Jenny Barker Devine is an assistant professor of history at Illinois College in Jacksonville, Illinois. She received a PhD in agricultural history and rural studies from Iowa State University, with a dissertation titled, "'Our Cherished Ideals': Rural Women, Activism, and Identity in the Midwest, 1950–1990."

Karen J. Blair is a professor of history and Department Chairman at Central Washington University in Ellensburg, Washington. She was educated at Mount Holyoke College and the State University of New York at Buffalo. She has authored The Clubwoman as Feminist: True Womanhood Redefined, 1868–1914 (1980) and The Torchbearers: Women and their Amateur Arts Societies in America, 1980–1930 (1994). She has edited two editions of Women in Pacific Northwest History with the University of Washington Press and produced two reference works, The History of American Women's Voluntary Associations: A Guide to Sources, 1810–1960, and Northwest Women: An Annotated Bibliography of Oregon and Washington Women, 1787–1970. Her latest publication, Joining In: Exploring the History of Voluntary Organizations, is a guidebook for researchers. Her latest investigations involve the organizational activity of nineteenth-century women attending normal schools.

Melissa Estes Blair received her PhD in history from the University of Virginia in 2008. She is an assistant professor of history at Warren Wilson College in Asheville, North Carolina, where she teaches women's history, African-American history, and contemporary U.S. history. She is currently revising her dissertation, "Women's Organization and Grassroots Politics: Denver, Durham, & Indianapolis 1960–1975," for publication.

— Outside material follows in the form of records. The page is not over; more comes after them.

-- ==== Sys2Proof/Machine/Windows.lean ====
section
/-! DEFINITION. Windows and collectives: PUT, WCTR, ARED, A2AV and XCHG of major 0x3D, SORTK of major 0x3E (R236 to R245), with the events
that land elements, join ranks and swap registers. -/
namespace Sys2Proof.Machine
open Sys2Proof

/-! ### Windows and ranks (R236, R321) -/

/-- A rank's partition and window, where it is one of this package that has registered the window. -/
def rankWindow (s : State) (part wid rank : Nat) : Option (Nat × Window) :=
  match rankAt s part rank with
  | some (.here p) => (windowOf s p wid).map (fun x => (p, x))
  | _ => none

/-- A rank that a transfer can reach: one of another package, or one of this package with the window. -/
def rankReached (s : State) (part wid rank : Nat) : Bool :=
  match rankAt s part rank with
  | some (.away _ _ _) => true
  | _ => (rankWindow s part wid rank).isSome

/-- A window word: its window id and rank; `none` when bits 63..28 are not zero, for which the instruction is illegal (R236; DESIGN CHOICE, log 40). -/
def windowWord (x : W64) : Option (Nat × Nat) := if x >>> 28 ≠ 0 then none else some ((fld x 0 16).toNat, (fld x 16 12).toNat)

/-! ### PUT (R238) -/

/-- The early status of a PUT, if any, under the issuing partition's table and map (R238, R321). -/
def putStatus (s : State) (part wid rank off len : Nat) : Option W16 :=
  match windowOf s part wid with
  | none => some 0x0301
  | some w =>
    if w.nranks ≤ rank ∨ rankReached s part wid rank = false then some 0x0302
    else if w.length < off + len then some 0x0303 else none

/-- PUT (R238); a length of 0, or of 2^24 and more, is illegal (DESIGN CHOICE, log 40). -/
def execPut (h : Hdr) (t : Ty) (d : HReg) (c : CReg) (o w tg : SReg) (s : State) : Out :=
  issue h [.hd d, .c c, ssrc o, ssrc w, .s tg.toNat (min 2 (64 - tg.toNat)) true false] (fun v _ =>
    let esz := eszOf t
    let off := (readS v.g o).toNat
    let dst := (readS v.g tg).toNat
    let len := (readS v.g (tg + 1)).toNat
    let cap := readC v.g c
    match windowWord (readS v.g w) with
    | none => illegal8
    | some (wid, rank) =>
      if len = 0 ∨ 2 ^ 24 ≤ len then illegal8
      else
        match checkRange v cap off len esz pR [1] with
        | some r => r
        | none =>
          if off % esz ≠ 0 ∨ dst % esz ≠ 0 ∨ len % esz ≠ 0 then accessTrap 6 255 false (genericAddr cap off)
          else
            match putStatus v.st v.b.part wid rank dst len with
            | some st => .done (startKeyed v d (.ready st)) 0
            | none =>
              let lo := capBase cap + off
              fed v 2 (withRanges v [(lo, lo + len, false)] (fun v => startKeyed v d (.put esz lo len wid rank dst [])))) s

/-- Store committed bytes in a rank's segment for an operation: done, waiting for the page, or a fault. -/
def landBytes (s : State) (o : Op) (part addr : Nat) (bs : List W8) : StoreRes :=
  devStore (sendAccess s o addr bs []) part addr bs (opWriter o)

/-- An element of a PUT lands in a segment of this package, or leaves through a port. -/
def landElem (s : State) (id : Nat) (o : Op) (esz src len wid rank off : Nat) (landed : List Nat) (i : Nat) : State :=
  let part := partOfBlk s o.blk
  let bs := opScratch s o (src + i * esz) esz
  let next := fun (s : State) => setBody s id (.put esz src len wid rank off (nput landed i))
  match rankAt s part rank, rankWindow s part wid rank, windowOf s part wid with
  | some (.away ps g q), _, some w =>
    let m : XMsg := { pkg := g, part := q, wid := wid, rank := w.myrank, body := .elems none (off + i * esz) bs, words := [] }
    next (putPort s ((opCore s o).getD 0) part (portFor ps (off + i * esz)) m bs)
  | _, some (p, x), _ =>
    (match landBytes s o p (x.base + off + i * esz) bs with
     | .done s => next s
     | .wait s => s
     | .bad s c d => finishBad (noteAddr s id (x.base + off + i * esz)) id o (c, d))
  | _, _, _ => finishOp s id 0x0302

/-- Every element of a PUT has landed: both counters gain 1, the sectors that it covers are no longer lost, and the handle completes; the end of one
that left through a port, element number `len / esz`, is acknowledged first (R238, R316). -/
def putDone (s : State) (id : Nat) (o : Op) (esz src len wid rank off : Nat) (landed : List Nat) : State :=
  let part := partOfBlk s o.blk
  match rankAt s part rank, rankWindow s part wid rank with
  | some (.away _ _ _), _ =>
    if landed.contains (len / esz) then s
    else tellRank (setBody s id (.put esz src len wid rank off (nput landed (len / esz)))) part wid rank (.last id none)
  | _, some (p, x) =>
    let s' := endLogged s id o 0
    if thas s'.ops id then s'
    else
      let s' := clearLost s' p (rangeCovers (x.base + off) len)
      modWindow (modWindow s' p wid (fun w => { w with cin := w.cin + 1 })) part wid (fun w => { w with cout := w.cout + 1 })
  | _, _ => finishOp s id 0x0302

/-- PUT_LANDING: one element lands as committed data, or, when all have, the PUT ends (R238, R183). A PUT that a re-fire left outstanding
waits for its repeat (R258). -/
def execPutLanding (id : Nat) (elem : Option Nat) (s : State) : Out :=
  .next (
    match tget s.ops id with
    | some o =>
      match o.body with
      | .put esz src len wid rank off landed =>
        if !opBound s id o then s
        else
          (match elem with
           | some i => if len / esz ≤ i ∨ landed.contains i ∨ opMaySend s o = false then s else landElem s id o esz src len wid rank off landed i
           | none => if landed.length < len / esz then s else putDone s id o esz src len wid rank off landed)
      | _ => s
    | none => s)

/-! ### WCTR (R239) -/

/-- A counter of a window, and its update. -/
def execWctr (h : Hdr) (d w x : SReg) (m : WctrMode) (s : State) : Out :=
  let src := match m with
    | .rdIn | .rdOut => []
    | _ => [ssrc x]
  issue h ([ssrc w] ++ src ++ [sdst d]) (fun v _ =>
    match windowWord (readS v.g w) with
    | none => illegal8
    | some (wid, rank) =>
      if rank ≠ 0 then illegal8
      else
        match windowOf v.st v.b.part wid with
        | none => illegal8
        | some win =>
          let y := readS v.g x
          let reached := fun (c : W64) => decide ((c - y).toNat < 2 ^ 63)
          match m with
          | .rdIn => doneS v d win.cin
          | .rdOut => doneS v d win.cout
          | .waitIn => if reached win.cin then doneS v d win.cin else .hold v 5
          | .waitOut => if reached win.cout then doneS v d win.cout else .hold v 5
          | .subIn => doneS { v with st := modWindow v.st v.b.part wid (fun w => { w with cin := w.cin - y }) } d (win.cin - y)
          | .subOut => doneS { v with st := modWindow v.st v.b.part wid (fun w => { w with cout := w.cout - y }) } d (win.cout - y)) s

/-! ### SORTK (R240) -/

/-- Read `n` little-endian numbers of `sz` bytes. -/
def readNums (m : Cells) (a sz n : Nat) : List Nat := (List.range n).map (fun i => leNat (bgets m (a + sz * i) sz))

def execSortk (h : Hdr) (d : HReg) (c : CReg) (k cn n : SReg) (s : State) : Out :=
  issue h [.hd d, .c c, .s k.toNat (min 2 (64 - k.toNat)) true false, .s cn.toNat (min 2 (64 - cn.toNat)) true false, ssrc n] (fun v _ =>
    let w := readS v.g n
    let t := (fld w 0 17).toNat
    let e := (fld w 32 16).toNat
    let cap := readC v.g c
    let a := fun (r : SReg) => (readS v.g r).toNat
    let arr := [(a k, 2 * t, 2, pR), (a (k + 1), 2 * t, 2, pW), (a cn, 4 * e, 4, pW), (a (cn + 1), 4 * e, 4, pW)]
    if t = 0 ∨ 65536 < t ∨ e = 0 ∨ 4096 < e ∨ fld w 17 15 ≠ 0 ∨ fld w 48 16 ≠ 0 then illegal8
    else
      match arr.findSome? (fun r => checkRange v cap r.1 r.2.1 r.2.2.1 r.2.2.2 [1]) with
      | some r => r
      | none =>
        let b := capBase cap
        let keys := (b + a k, b + a k + 2 * t)
        let outs := [(b + a (k + 1), b + a (k + 1) + 2 * t), (b + a cn, b + a cn + 4 * e), (b + a (cn + 1), b + a (cn + 1) + 4 * e)]
        if outs.any (fun o => decide (o.1 < keys.2) && decide (keys.1 < o.2)) then illegal8
        else
          let span := outs.foldl (fun x y => (min x.1 y.1, max x.2 y.2)) (b + a (k + 1), b + a (k + 1) + 2 * t)
          withRanges v [(keys.1, keys.2, false), (span.1, span.2, true)]
            (fun v => startOp v d (.sortk (b + a k) (b + a (k + 1)) (b + a cn) (b + a (cn + 1)) t e))) s

/-- What SORTK writes: the permutation, the counts and the exclusive offsets (R240). -/
def sortkResult (keys : List Nat) (e : Nat) : List Nat × List Nat × List Nat :=
  let ix := keys.zip (List.range keys.length)
  let at' := fun k => (ix.filter (fun p => p.1 == k)).map (fun p => p.2)
  let groups := (List.range e).map at'
  let counts := groups.map List.length
  let offs := (List.range e).map (fun k => (counts.take k).foldl (· + ·) 0)
  (groups.foldl (· ++ ·) [] ++ at' 0xFFFF, counts, offs)

/-- Write elements, each at its address with its size, but for those written already; on a cancel a free bit decides for each whether it was
written (R95). -/
def putElems (s : State) (o : Op) (xs : List (Nat × Nat × Nat)) (partial' : Bool) : State :=
  (xs.zip (List.range xs.length)).foldl (fun s x =>
    if o.wrote.contains x.2 then s
    else if partial' then
      let f := freeNext s
      if f.1.getLsbD 0 then opScratchPut f.2 o x.1.1 (leBytes x.1.2.1 x.1.2.2) else f.2
    else opScratchPut s o x.1.1 (leBytes x.1.2.1 x.1.2.2)) s

/-- The keys that a SORTK finds, those that it has read already as they were then (R256). -/
def sortkKeys (s : State) (o : Op) (k t : Nat) : List Nat :=
  let bs := gotOver o k (opScratch s o k (2 * t))
  (List.range t).map (fun i => leNat (bs.drop (2 * i) |>.take 2))

/-- The elements that a SORTK writes, each with its address and size: the permutation, the counts, the offsets. -/
def sortkPuts (keys : List Nat) (p c f e : Nat) : List (Nat × Nat × Nat) :=
  let r := sortkResult keys e
  let at' := fun (a sz : Nat) (xs : List Nat) => (xs.zip (List.range xs.length)).map (fun x => (a + sz * x.2, sz, x.1))
  at' p 2 r.1 ++ at' c 4 r.2.1 ++ at' f 4 r.2.2

/-- An element event of a SORTK before its completion: key `i` is read, or, once all have been, output element `i - t` is written (R256). -/
def sortkElem (s : State) (id : Nat) (o : Op) (k p c f t e i : Nat) : State :=
  let keys := sortkKeys s o k t
  if o.cancel then s
  else if i < t then readEarly s id o (k + 2 * i) 2
  else if !(List.range t).all (fun j => thas o.got (k + 2 * j)) || keys.any (fun x => decide (e ≤ x) && x != 0xFFFF) || o.wrote.contains (i - t) then s
  else
    match (sortkPuts keys p c f e)[i - t]? with
    | some x => putWrote (opScratchPut s o x.1 (leBytes x.2.1 x.2.2)) id (i - t)
    | none => s

/-- SORTK_COMPLETE (R240, R95); what has had an event of its own is not written again. -/
def execSortkComplete (x : OpElem) (s : State) : Out :=
  .next (
    match tget s.ops x.op with
    | some o =>
      match o.body, x.elem with
      | .sortk k p c f t e, some i => sortkElem s x.op o k p c f t e i
      | .sortk k p c f t e, none =>
        let keys := sortkKeys s o k t
        if keys.any (fun x => decide (e ≤ x) && x != 0xFFFF) then finishOp s x.op (if o.cancel then 0xFF else 0x0311)
        else finishOp (putElems s o (sortkPuts keys p c f e) o.cancel) x.op (if o.cancel then 0xFF else 0)
      | _, _ => s
    | none => s)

Glenda Lynna Anne Tibe Bonifacio is an assistant professor in Women's Studies at the University of Lethbridge, Canada. She completed her BS in Social Science (political science) and MA in Asian Studies from the University of the Philippines. In 2000 she was the recipient of the International Postgraduate [End Page 196] (PhD) Research Scholarship in the School of History and Politics, University of Wollongong, Australia. Some of her works on Filipino im/migrant women have been published by the Asian and Pacific Migration Journal, Review of Women Studies, and Asian Women.

Benjamin B. Cohen is an associate professor in the Department of History at the University of Utah, where he teaches courses on South Asian history. He has published a monograph and articles on Hyderabad State. He received his MA in South Asian studies and PhD in history from the University of Wisconsin–Madison.

Paige Meltzer completed her PhD in history at Brown University in May 2009. She has a master's degree from Binghamton University and a BA from Hamilton College. Paige's work examines the politics of maternalism in twentieth-century America with a special focus on the interstices of gender, power, and constructions of the modern state.

Terrianne K. Schulte is an assistant professor of American history at D'Youville College in Buffalo, New York. Her research focuses on US environmental history, with an emphasis on the Great Lakes region. She received her PhD from the State University of New York at Buffalo in 2006.

Lisa Tetzloff is Director of Student Life at the University of Wisconsin–Green Bay. In 2008 she received her PhD in higher education administration from Purdue University in West Lafayette, Indiana. Her dissertation is entitled "'Shall the Indian Remain Indian?': Native Americans and the Women's Club Movement, 1899–1954." [End Page 197]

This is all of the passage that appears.